ClassTypeA *abc_ptr = new ClassTypeA[100];  
abc_ptr[10].data_ = 1;  
delete abc_ptr; // error, should be delete []
c++ compiler error-detection SebGR
fonte
7
Você não deve ligar para excluir manualmente de qualquer maneira.
Martin York
9
@LokiAstari Você realmente achou esse comentário útil?
James
5
@ James: Sim. A chave é "manualmente".
Martin York
Às vezes, para dar cumprimento à presente envolveria reescrever um monte de código legado
Nick Keighley
Use std::unique_ptr<ClassTypeA[]>e então você não precisa.
user253751

Respostas:

6

Em geral, o compilador não pode detectar esses erros. Exemplo: suponha que o construtor de alguma classe aloque algum membro de dados usando new TypeName[], mas o destruidor usa erroneamente em deletevez de delete[]. Se o construtor e o destruidor são definidos em unidades de compilação separadas, como o compilador deve saber ao compilar o arquivo que define o destruidor que o uso é inconsistente com o do arquivo compilado separadamente que define o construtor?

Com relação aos compiladores GNU, isso não acontece. Como observado acima, não pode ser feito no caso geral. Um compilador não precisa detectar erros de exclusão / exclusão diferentes porque esse é um comportamento indefinido.
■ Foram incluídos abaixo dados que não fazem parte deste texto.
-- ==== Sys2Proof/Certificates/Slice0/Obligations.lean ====
section
/-!
DEFINITION. The statements. Each docstring names the rules of the manual it is about, and the log entries it rests on. Where a
statement says that an instruction issues, the state in which its operands are read is the one in which due results have landed.
-/

open Sys2Proof Sys2Proof.Machine

/-! ### Reset, the invariant, memory -/

/-- After power-on (15 R334): no task lives, every VD is FREE and without keys, every die is in RESET, every bell is free,
nothing is in flight and no key of firmware exists. Ticks and counters that start at 0 are the model's choice (log 8), memory
that reads 0 is log 1, the shape of the pod is log 2. -/
def Obligations.ResetState : Prop :=
  State.reset.tasks = [] ∧ (∀ k, (State.reset.vd k).state = .free ∧ (State.reset.vd k).keys = none) ∧
  (∀ d, (State.reset.die d).service = .reset ∧ (State.reset.die d).ports = 0#6 ∧ (State.reset.die d).clk = 0#64) ∧
  (∀ k, (State.reset.bell k).state = .free) ∧ (∀ m, (State.reset.module m).fwKeys = none ∧ (State.reset.module m).dump = none) ∧
  State.reset.accesses = [] ∧ State.reset.copies = [] ∧ State.reset.packets = [] ∧ (∀ a, State.reset.byte a = 0#8) ∧
  State.reset.dieCount = 8

/-- The invariant holds after power-on. -/
def Obligations.ResetInv : Prop := State.reset.Inv

/-- Every step of the pod, whatever acts, keeps memory in its canonical form: addresses rise strictly and no listed byte is one
that an unlisted address reads as. -/
def Obligations.InvStep : Prop := ∀ s t, s.Inv → step s = .next t → t.Inv

/-- A part of a store performed at its home (07 R162) writes its bytes at its address and no other byte of memory, in a line that
no bell watches and that its writer can verify (14 R308, R311, R312), while firmware watches no service ring (14 R315); no bell has
changed, nor any register, flag, special register, row of the frame, tile, queue or counter of a task, and the part is done, which
completes a store that has no other (06 R142). What a sequencer waits for may be looked at again.
Where the manual leaves a choice, the model's is in log 7. -/
def Obligations.HomeWriteFrame : Prop :=
  ∀ s id i a p, s.Inv → NMap.find? s.accesses id = some a → a.parts[i]? = some p → a.purpose = .store → p.write = true →
    s.isPeer a.die p.pa = false → s.mayPerform a p = true → s.tagOpen a.who p.pa = true → p.pa % 64 + p.bytes.length ≤ 64 →
    isHostPa p.pa = false → s.unreadable (some a.vdk) p.pa = false → (∀ v, v ∈ s.vds → v.2.svcOn = false) →
    s.bellsAt (s.home 0 p.pa) (lineOf p.pa) = [] →
    ∃ t, exec (.homeWriteApply id i .ok) s = .next t ∧
      (∀ x, t.byte x = if p.pa ≤ x ∧ x < p.pa + p.bytes.length then p.bytes.getD (x - p.pa) 0#8 else s.byte x) ∧
      t.bells = s.bells ∧ (∀ u, KeepsRegisters (s.task u) (t.task u) ∧ KeepsStorage (s.task u) (t.task u) ∧
        KeepsFlags (s.task u) (t.task u) ∧ KeepsSpecial (s.task u) (t.task u)) ∧
      (a.parts = [p] → NMap.find? t.accesses id = none)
UB é o cartão "saia da cadeia" do fornecedor do compilador.

Ferramentas como o valgrind podem detectar esses tipos de incompatibilidades novas / excluídas, mas o fazem em tempo de execução. Pode haver uma ferramenta de análise estática que analisa todos os arquivos de origem que eventualmente serão compilados para formar um executável, mas eu não utilizo nenhuma ferramenta de análise estática que detecta esse tipo de erro.

David Hammen
fonte
Eu usei uma ferramenta de análise estática chamada Parasoft que definitivamente tem uma regra para esse cenário específico. É executado em todos os arquivos em um projeto específico (se tiver sido configurado corretamente). Dito isto, não tenho certeza de como ele lida com cenários como o comentário de Pete Kirkham na resposta de Kilian Foth.
achou
28

Você pode usar as classes RAII apropriadas para delete. Esta é a única maneira segura de fazê-lo, e esse erro é apenas um dos muitos que você encontrará chamando a deletesi mesmo.
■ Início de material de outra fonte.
/-! ### MCTB and MLDR (13 R295) -/

/-- A plain read that translates at once to pages without SO waits for nothing and nothing waits for it. -/
theorem memory_plain {u : State} {va n : Nat} {acc : AccKind} {ps : List Piece} {so : Machine.Ordering} {go : List Piece → State → State}
    (reaches : s.reaches va n acc ps u) : s.memory va n acc {} so go = go ps u := by
  obtain ⟨translates, weak⟩ := reaches
  have made := Accesses.memory_ok {} so go translates
  rw [weak] at made
  exact made fun full => by cases full

/-- A contribution of a member whose entry and block routes lead to makes its reads. -/
theorem contribute_ok {u : State} {ra rb rc : GReg} {ty : Option Bool} {q : Option InQueue} {g : Group} {ps : List Piece}
    {given : State} (judged : Judged s ((s.reg rb).toNat % 2 ^ 16))
    (near : s.sourceAway s.me.die s.me.vd ((s.reg rb).toNat % 2 ^ 16) (bits (s.reg rb) 24 16) = false)
    (member : s.checkMember s.me.die s.me.vd ((s.reg rb).toNat % 2 ^ 16) (bits (s.reg rb) 24 16) = .ok g)
    (reaches : s.reaches (s.reg ra).toNat ((if ty.getD g.bf16 then 2 else 4) * g.e) .read ps u)
    (added : given = u.addAccess
      { cls := some .fb, drain := if q.isSome then some 0 else none, parts := u.readParts s.me.die ps
        purpose := .contribute ((s.reg rb).toNat % 2 ^ 16) (bits (s.reg rb) 24 16) (bits (s.reg rc) 15 0) (ty.getD g.bf16) g.e
          (q.map fun q => (q.queue.code, s.nextId)) false }) :
    s.contribute ra rb rc ty q = q.elim given fun q => given.modMe fun t => t.reserve q.queue s.nextId := by
  obtain ⟨same, -⟩ := judged
  simp only [State.contribute, near, same, member, Bool.false_eq_true, if_false]
  refine (memory_plain reaches).trans ?_
  rw [added]
  cases q <;> rfl

/-! ### MST (13 R289, 17 R384) -/

theorem mstCheck_ok {h : BitVec 8} {rc : GReg} {x : Tile} (there : s.me.tile? h = some x) (row : s.mstRow rc < x.rows)
    (clear : (s.accesses.any fun a => a.2.uid = s.cur.uid && a.2.eng == .sta && a.2.atPort) = false) : mstCheck h rc s = .ok := by
  simp only [mstCheck, rowCheck, there, Nat.not_le.mpr row, clear, if_false]
  rfl

/-- A store to no member has no lines to write. -/
theorem mstParts_none (s : State) (w off n : Nat) : s.mstParts w 0 off n = [] := by
  refine List.flatMap_eq_nil_iff.mpr fun d _ => ?_
  split
  · rfl
  · simp [maskMembers]

theorem line_of_address (a : W64) : BitVec.ofNat 64 (a.toNat / 64 * 64) = a &&& ~~~63#64 := by
  have shifted : BitVec.ofNat 64 (a.toNat / 64 * 64) = a >>> 6 <<< 6 := by
    refine BitVec.eq_of_toNat_eq ?_
    simp [Nat.shiftRight_eq_div_pow, Nat.shiftLeft_eq]
  rw [shifted]
  refine BitVec.eq_of_getLsbD_eq fun i small => ?_
  have low : (63#64).getLsbD i = decide (i < 6) := by
    rw [BitVec.getLsbD_ofNat, show 63 = 2 ^ 6 - 1 from rfl, Nat.testBit_two_pow_sub_one]
    simp [small]
  rw [BitVec.getLsbD_and, BitVec.getLsbD_not, low]
  by_cases below : i < 6
  · simp [below]
  · simp [below, small, Nat.add_sub_cancel' (Nat.not_lt.mp below)]

/-- The store itself, once it has its entry: its access, and its packet or its ack of no member. -/
def mstSent (q : BitVec 2) (ra rb : GReg) (desc : List Byte) (s : State) : State :=
  let str := leNat (desc.take 64)
  let lines := if dword desc 8 % 8 = 0 then 7 else dword desc 8 % 8
  let w := (s.reg rb).toNat % 2 ^ 16
  let off := (s.reg ra).toNat / 64 * 64
  let parts := s.mstParts w str off (64 * lines)
  let so := parts.any fun q => q.ord == .so
  let u := if so then s.release else s
  let v := (u.addAccess
    { cls := some .fb, drain := some 1, purpose := .mst w (dword desc 9 / 64 % 2 ^ 50 * 64) [] none, parts }).popN q 1
  let sent := if str = 0 then v.storeAck u.nextId (List.replicate 128 0#8)
    else v.inject (mstPacket v.me u.nextId w off str ((toBytes 512 ((s.entries q 1).headD 0#4096)).take (64 * lines)))
  if so then sent.holdFor .full else sent

theorem mst_issues {u : State} {q : BitVec 2} {a b c : GReg} {h : BitVec 8} {x : Tile} {ps : List Piece}
    (admitted : s.admits (.mst q a b h c) (some .fb) = true) (there : s.landed.me.tile? h = some x)
    (row : s.landed.mstRow c < x.rows)
    (clear : (s.landed.accesses.any fun a => a.2.uid = s.landed.cur.uid && a.2.eng == .sta && a.2.atPort) = false)
    (translates : s.landed.translate (.task s.cur.uid s.cur.eng) s.cur.uid
      (dword (toBytes 512 (x.rowAt (s.landed.mstRow c))) 9 / 64 % 2 ^ 50 * 64) 128 .write = .ok ps u)
    (enough : 1 ≤ arrived (u.me.queue (.qs q))) :
    exec (.mst q a b h c) s = .next (mstSent q a b (toBytes 512 (x.rowAt (s.landed.mstRow c))) u).issued := by
  refine (issueClass_admits admitted _ _ (mstCheck_ok there row clear)).trans (congrArg (Host.Outcome.next ∘ State.issued) ?_)
  dsimp only
  rw [there]
  refine (withPieces_ok translates _).trans ?_
  rw [Accesses.popCheck_ok enough]
  rfl

theorem mstSent_none {q : BitVec 2} {ra rb : GReg} {desc : List Byte} (empty : leNat (desc.take 64) = 0) :
    mstSent q ra rb desc s = ((s.addAccess
      { cls := some .fb, drain := some 1
        purpose := .mst ((s.reg rb).toNat % 2 ^ 16) (dword desc 9 / 64 % 2 ^ 50 * 64) [] none }).popN q 1).storeAck s.nextId
        (List.replicate 128 0#8) := by
  simp only [mstSent, empty, mstParts_none, List.any_nil, if_true, Bool.false_eq_true, if_false]

/-- What is true of a store to members: it has taken its entry, and a packet with its string and its line's offset is out. -/
def Sent (q : BitVec 2) (ra : GReg) (str : Nat) (s t : State) : Prop :=
  t.me.queue (.qs q) = (s.me.queue (.qs q)).tail ∧ ∃ p, NMap.find? t.packets (s.nextId + 1) = some p ∧ p.kind = 6 ∧
    p.src = s.me.die ∧ p.str = str ∧ p.b = s.reg ra &&& ~~~63#64

theorem Sent.trans {t u : State} {q : BitVec 2} {ra : GReg} {str : Nat} (sent : Sent q ra str s t) (kept : Beside none t u) :
    Sent q ra str s u := by
  rw [Sent, kept.queues _ nofun, outside_keeps kept.outside State.packets fun _ => rfl]
  exact sent

/-- The access is made behind a release or none; then the packet leaves. -/
theorem inject_sent {u : State} {q : BitVec 2} {ra : GReg} {w str : Nat} (kept : Beside none s u) (next : u.nextId = s.nextId)
    (a : Access) (body : List Byte) : let v := (u.addAccess a).popN q 1
    Sent q ra str s (v.inject (mstPacket v.me u.nextId w ((s.reg ra).toNat / 64 * 64) str body)) := by
  intro v
  have added : Beside none s (u.addAccess a) := kept.trans (addAccess_beside u a)
  have popped : Beside (some (.qs q)) (u.addAccess a) v := popN_beside _ q 1
  have tail : v.me.queue (.qs q) = ((u.addAccess a).me.queue (.qs q)).drop 1 := by
    rw [show v.me = _ from me_modMe ..]
    exact Landings.getD_set_same ..
  have number : v.nextId = s.nextId + 1 := congrArg (· + 1) next
  refine ⟨?_, mstPacket v.me u.nextId w ((s.reg ra).toNat / 64 * 64) str body, ?_, rfl, ?_, rfl, line_of_address _⟩
  · exact tail.trans (by rw [added.queues _ nofun, List.drop_one])
  · rw [← number]
    exact find_set_same ..
  · exact (stored_keeps popped.me Task.die fun _ => rfl).trans (stored_keeps added.me Task.die fun _ => rfl)

theorem mstSent_some {q : BitVec 2} {ra rb : GReg} {desc : List Byte} (named : leNat (desc.take 64) ≠ 0) :
    Sent q ra (leNat (desc.take 64)) s (mstSent q ra rb desc s) := by
  simp only [mstSent, if_neg named]
  generalize (if dword desc 8 % 8 = 0 then 7 else dword desc 8 % 8) = lines
  split_ifs
  · exact (inject_sent (release_beside s) rfl _ _).trans (holdFor_beside _ .full)
  · exact inject_sent (Beside.refl ..) rfl _ _

theorem issued_keeps (s : State) : s.issued.me = s.me ∧ s.issued.packets = s.packets := by
  unfold State.issued
  split <;> exact ⟨rfl, rfl⟩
Sempre use classes para gerenciar recursos dinâmicos da vida útil, e o sistema de tipos aplicará a destruição correta dos recursos.

Edit: "E se você estiver auditando o código e não puder alterá-lo?" Você está fodido.

DeadMG
fonte
18
-1 porque isso realmente não responde à pergunta.
Mason Wheeler
2
A única maneira de detectar a incompatibilidade é usar o sistema de tipos, que envolve o uso de classes RAII.
131313 DeadMG
9
... isso faz ainda menos sentido. O que o uso das classes RAII - um mecanismo de tempo de execução - tem a ver com informações do sistema do tipo estático que o compilador conhece no momento da compilação?
Mason Wheeler
6
@MasonWheeler vê boost :: shared_ptr e boost :: shared_array como exemplos. Destruir o shared_ptr exclui o objeto, destruindo o shared_array delete [] da matriz. Você não pode atribuir um shared_array a shared_ptr, portanto - desde que você não construa um shared_ptr com uma matriz em primeiro lugar - o sistema de tipos impede que a exclusão incorreta seja usada.
Pete Kirkham
4
Normalmente, uma resposta como essa é mais desagradável do que útil. No entanto, neste caso, é realmente verdade. Ele está procurando pela imposição do compilador de um erro comum e o uso do RAII evita adequadamente esse estilo de erro, dando a ele exatamente o que ele deseja. +1
riwalk 13/02/2013
10

Este erro em particular - sim. Esse tipo de erro geralmente: infelizmente não! Isso envolveria prever o fluxo de execução sem realmente executá-lo, e isso não é possível para programas arbitrários. (É por isso que a maioria dos compiladores nem tenta detectar casos simples como o seu exemplo.)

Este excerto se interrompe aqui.